Lower Interest Rates Spark Commercial Real Estate Recovery, Private Lenders Step In

Lower Interest Rates Spark Commercial Real Estate Recovery, Private Lenders Step In
Photo by Samuel Regan-Asante / Unsplash

Private lenders like Marathon Asset Management see new investment opportunities in commercial real estate (CRE) as interest rates fall, according to CEO Bruce Richards.

Why it matters:

Lower rates have improved financing conditions, especially for nonbank lenders, after years of slow CRE growth following the pandemic's impact on office space demand. Marathon, which had previously stayed clear of CRE, now sees a bottom in the market and expects a gradual recovery.

  • “CRE has set its bottom. The worst is over,” said Richards.

The big picture:

Last month, the Federal Reserve cut rates by 0.5%, signaling more cuts ahead. The shift is expected to ease financing costs on CRE loans maturing in the next three to four years, boosting net operating income and cash flow.

  • Cap rates (a key risk metric) will likely remain steady, limiting sharp value increases and slowing the CRE recovery pace.
  • Richards forecasts a "slow grind" instead of a V-shaped rebound, with cap rates tied to 10-year Treasury rates, holding at around 4%.

What they’re saying:

Richards predicts additional rate cuts and no recession in 2025, driving a decrease in default rates for bank loans, high-yield bonds, and private debt over the next 12 months.

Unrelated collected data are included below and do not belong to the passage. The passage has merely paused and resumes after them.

-- ==== Sys2Proof/Config.lean ====
section
/-!
DEFINITION. Config.lean: what the spec leaves to an implementation or does not fix, as constants without a body: nothing
can be proved about their values. Each is named in a log entry under notes/assumptions.
-/
namespace Sys2Proof.Config

/-- The rounding of AVG_W to whole watts for a sum of 1,000 samples: whether it goes up (01 R30, R36; log entry 5). -/
opaque avgUp : Nat → Bool

/-- The rate correction the device publishes in RATE_PPB (02 R72, R75; log entry 5), at the n-th publication. -/
opaque ratePpb : Nat → BitVec 24

/-- A byte of Bushel memory as a reader finds it: the layout of accumulators in a Peck is not given (04 R156, R159; log
entry 6), at the n-th read. -/
opaque bushelByte : Nat → BitVec 8

/-- The bytes of an identity signature (19 R580; log entry 5) over the n-th record. -/
opaque signature : Nat → List (BitVec 8)

/-- The SHA-256 of the verification key set that the fuses hold (19 R571; log entry 5). -/
opaque vkeyHash : List (BitVec 8)

/-- Whether the wrapped identity unwraps with the key that the hub SRAM's start-up gives (19 R579; log entry 5), at the
n-th start. -/
opaque unwraps : Nat → Bool

/-- Whether a processor reports ready within 100 ms of its load (19 R576; log entry 5), at the n-th load. -/
opaque partReady : Nat → Bool

/-- Whether every program and erase of boot flash succeeded (19 R583; log entry 5), at the n-th staging. -/
opaque flashOk : Nat → Bool

/-- The device's own round-trip time in a probe round (02 R87, R88; log entry 5), at the n-th round; cut to 60,000 CK. -/
opaque probeRtt : Nat → Nat

/-- The four bits 35:32 of a PROBE block, which 14 R435 gives both to ACRE and to VALUE (log entry 5), at the n-th block. -/
opaque probeShared : Nat → BitVec 4

/-- MSG of the message a mover or a memory controller sends: the sender's choice (10 R330; log entry 5), at the n-th message. -/
opaque message : Nat → BitVec 16

/-- An INT32 sum of MOV.AADD outside the range of INT32: the manual states no result (06 R229; log entry 5), at the n-th use. -/
opaque aaddSum : Nat → BitVec 32

/-- The INDEX in a pool link word that would lie outside tier 1: nothing lies there (12 R404; log entry 25), at the n-th use. -/
opaque poolLink : Nat → BitVec 24

/-- The shard list of an image head that the device forms: no rule says where it has the places of its shards from (18 R542; log entry
32), at the n-th head. -/
opaque shards : Nat → List (BitVec 64)

/-- SAVE_SEQ of a head that is formed for no save (18 R542, R549; log entry 32), at the n-th head. -/
opaque fillSeq : Nat → BitVec 64

/-- The device of the unit that sent a TALLY or CONTROL cell on a multicast set: neither field carries it (11 R373; log entry 76), by the
cell's header. -/
opaque sender : BitVec 128 → BitVec 128 → BitVec 32

/-- Where the payload of a DATA cell for this device goes: the data header has no address (10 R330, R334; 07 R250; log entry 52). -/
opaque cellPlace : BitVec 128 → BitVec 128 → BitVec 48

/-- The AFMT in which the payload of a DATA cell is added to memory, for a cell of MOV.AADD (06 R229); none for one that is stored. The
data header does not carry it (10 R330; log entry 52). -/
opaque cellAdd : BitVec 128 → BitVec 128 → Option (BitVec 4)

/-- Whether a destination set of that index is one that a shard's weight stream goes to: the mover block has no field for MCAST (06 R229; 08
R291; 10 R328; log entry 77), by ROUTE. -/
opaque sendsSet : Nat → Bool

end Sys2Proof.Config
end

  • CRE loan defaults are expected to drop to 1.5%-2%, leading to fewer distressed assets but continued demand for capital in the sector.

By the numbers:

  • With banks holding $2 trillion in CRE loans but reducing exposure, there’s a $5.6 trillion “maturity wall” that private lenders like Marathon are stepping in to address.
  • Private credit, now a $1.7 trillion asset class, is expanding its role in CRE.

Deals and investments:

Marathon recently agreed to finance major projects, including a $210 million deal for The Ritz-Carlton Dallas and over $180 million for a senior living facility in London.

  • As private equity activity picks up alongside the Fed's easing cycle, leveraged buyout (LBO) financing is also creating more opportunities for private credit.

The bottom line:

With banks scaling back on CRE exposure, private lenders are positioned to fill a crucial funding gap in the CRE sector, especially in deals under $250 million. While banks compete for large transactions, private credit is set to thrive in smaller, high-value investments as rates continue to decline.